During scoring your solution.csv file (as contained in your submission file during provisional testing, or generated by your docker container during final testing) will be matched against  expected ground truth data using the following algorithm.

 

If your solution is invalid (e.g. if the tester tool can't successfully parse its content, or if it contains an unknown filename), you will receive a score of 0. 

 

Provisional submissions should include predictions for all images in the testing data set. Provisional submissions will be scored against the provisional image set during the contest. Your final provisional system will be scored against the system image set at the end of the contest.

 

Phrase predictions will be scored against the ground truth in the following way.

 

We will first group multiple bounding boxes of the same phrase in the same image together. So for every phrase, we will have a set of non-overlapping bounding boxes.

 

The overlap factor between 2 sets of non-overlapping bounding boxes, A and B, is the area of the intersection of A and B divided by the area of the union of A and B. We use O(A, B) to denote this measure.
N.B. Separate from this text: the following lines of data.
/-- Major opcode 0x0E (R71). -/
def decodeOp0E (w : Nat) : Option Instr :=
  (match fld w 31 28 with
    | 0 => (do let q0 ← AmoOrd.ofCode (fld w 27 26); some (.amoadd q0 (BitVec.ofNat 4 (fld w 25 22)) (BitVec.ofNat 5 (fld w 11 7)) (BitVec.ofNat 5 (fld w 16 12)) (BitVec.ofNat 5 (fld w 21 17))))
    | 1 => (do let q0 ← AmoOrd.ofCode (fld w 27 26); some (.amoand q0 (BitVec.ofNat 4 (fld w 25 22)) (BitVec.ofNat 5 (fld w 11 7)) (BitVec.ofNat 5 (fld w 16 12)) (BitVec.ofNat 5 (fld w 21 17))))
    | 2 => (do let q0 ← AmoOrd.ofCode (fld w 27 26); some (.amoor q0 (BitVec.ofNat 4 (fld w 25 22)) (BitVec.ofNat 5 (fld w 11 7)) (BitVec.ofNat 5 (fld w 16 12)) (BitVec.ofNat 5 (fld w 21 17))))
    | 3 => (do let q0 ← AmoOrd.ofCode (fld w 27 26); some (.amoxor q0 (BitVec.ofNat 4 (fld w 25 22)) (BitVec.ofNat 5 (fld w 11 7)) (BitVec.ofNat 5 (fld w 16 12)) (BitVec.ofNat 5 (fld w 21 17))))
    | 4 => (do let q0 ← AmoOrd.ofCode (fld w 27 26); some (.amoswap q0 (BitVec.ofNat 4 (fld w 25 22)) (BitVec.ofNat 5 (fld w 11 7)) (BitVec.ofNat 5 (fld w 16 12)) (BitVec.ofNat 5 (fld w 21 17))))
    | 5 => (do let q0 ← AmoOrd.ofCode (fld w 27 26); some (.amominn q0 (BitVec.ofNat 4 (fld w 25 22)) (BitVec.ofNat 5 (fld w 11 7)) (BitVec.ofNat 5 (fld w 16 12)) (BitVec.ofNat 5 (fld w 21 17))))
    | 6 => (do let q0 ← AmoOrd.ofCode (fld w 27 26); some (.amomaxn q0 (BitVec.ofNat 4 (fld w 25 22)) (BitVec.ofNat 5 (fld w 11 7)) (BitVec.ofNat 5 (fld w 16 12)) (BitVec.ofNat 5 (fld w 21 17))))
    | 7 => (do let q0 ← AmoOrd.ofCode (fld w 27 26); some (.amomin q0 (BitVec.ofNat 4 (fld w 25 22)) (BitVec.ofNat 5 (fld w 11 7)) (BitVec.ofNat 5 (fld w 16 12)) (BitVec.ofNat 5 (fld w 21 17))))
    | 8 => (do let q0 ← AmoOrd.ofCode (fld w 27 26); some (.amomax q0 (BitVec.ofNat 4 (fld w 25 22)) (BitVec.ofNat 5 (fld w 11 7)) (BitVec.ofNat 5 (fld w 16 12)) (BitVec.ofNat 5 (fld w 21 17))))
    | 9 => (do let q0 ← AmoOrd.ofCode (fld w 27 26); some (.amocas q0 (BitVec.ofNat 4 (fld w 25 22)) (BitVec.ofNat 5 (fld w 11 7)) (BitVec.ofNat 5 (fld w 16 12)) (BitVec.ofNat 5 (fld w 21 17))))
    | 10 => (do let q0 ← AmoOrd.ofCode (fld w 27 26); some (.amofaddF32 q0 (BitVec.ofNat 4 (fld w 25 22)) (BitVec.ofNat 5 (fld w 11 7)) (BitVec.ofNat 5 (fld w 16 12)) (BitVec.ofNat 5 (fld w 21 17))))
    | 11 => (do let q0 ← AmoOrd.ofCode (fld w 27 26); some (.amofaddF64 q0 (BitVec.ofNat 4 (fld w 25 22)) (BitVec.ofNat 5 (fld w 11 7)) (BitVec.ofNat 5 (fld w 16 12)) (BitVec.ofNat 5 (fld w 21 17))))
    | _ => none)

/-- Major opcode 0x0F (R71). -/
def decodeOp0F (w : Nat) : Option Instr :=
  (match fld w 19 17 with
    | 0 => (if fld w 31 20 = 0 ∧ fld w 11 7 = 0 then some (.fenceC (BitVec.ofNat 5 (fld w 16 12))) else none)
    | 1 => (if fld w 16 7 = 0 then (do let s0 ← Scope.ofCode (fld w 31 20); some (.fenceSc s0)) else none)
    | 2 => (if fld w 31 30 = 0 ∧ fld w 16 7 = 0 then some (.fenceT (BitVec.ofNat 5 (fld w 29 25)) (BitVec.ofNat 5 (fld w 24 20))) else none)
    | 3 => (if fld w 31 20 = 0 ∧ fld w 16 7 = 0 then some .fenceI else none)
    | _ => none)

/-- Major opcode 0x10 (R71). -/
def decodeOp10 (w : Nat) : Option Instr :=
  (match fld w 19 17 with
    | 0 => (if fld w 23 20 = 0 ∧ fld w 16 12 = 0 then (do let r0 ← NReg.ofCode (fld w 31 30); let w0 ← Sew.ofCode (fld w 29 28); some (.vconfig (BitVec.ofNat 5 (fld w 11 7)) r0 w0 (BitVec.ofNat 4 (fld w 27 24)))) else none)
    | 1 => (if fld w 31 28 = 0 ∧ fld w 23 20 = 0 then some (.vsetl (BitVec.ofNat 5 (fld w 11 7)) (BitVec.ofNat 5 (fld w 16 12)) (BitVec.ofNat 4 (fld w 27 24))) else none)
    | _ => none)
Specifically, we have 

O(A, B) = area(A ∩ B) / area(A ∪ B)

It is obvious that this factor is always between 0 and 1.

 

For each image, all of the predicted phrases for this image are iterated over in the order they appear in the csv file. The counters numFp, numMatch, numMatchPhrase, and numMissed are initialized to zero.

For each phrase:

  • The maximum overlap factor, Omax, between this prediction and each individual phrase in the ground truth is calculated

  • If Omax is greater than 0.3, then this constitutes a match, and the matching ground truth phrase is ignored for future predictions

  • If not matched, numFp is increased by 1

  • If matched, numMatch is increased by 1

  • If matched and phrase texts are also identical, numMatchPhrase is increased by 1

For every ground truth phrase which was not matched, numMissed is increased by 1.

 

The score for this image is calculated as a weighted average over the matching counters:

imageScore = max(-8 * numFp + numMatch + 2 * numMatchPhrase - numMissed, 0)

 

The total score across all images, sumImageScore, is the sum of each individual image score. The maximum possible total score is 3 times the total number of phrases in the ground truth, numPhrasesGt.

 

Final normalized score:

score = 1,000,000 * sum(imageScore) / (3 * numPhrasesGt)

 

We will provide the tester tool in the forum. If you identified any issue, please make a reply to that thread.

Final testing

This section describes the final testing work flow and the requirements against the /code folder of your submission. You may ignore this section until you decide you start to prepare your system for final testing.

 

To be able to successfully submit your system for final testing, some familiarity with Docker is required. If you have not used this technology before then you may first check this page and other learning material linked from there. To install docker follow these instructions.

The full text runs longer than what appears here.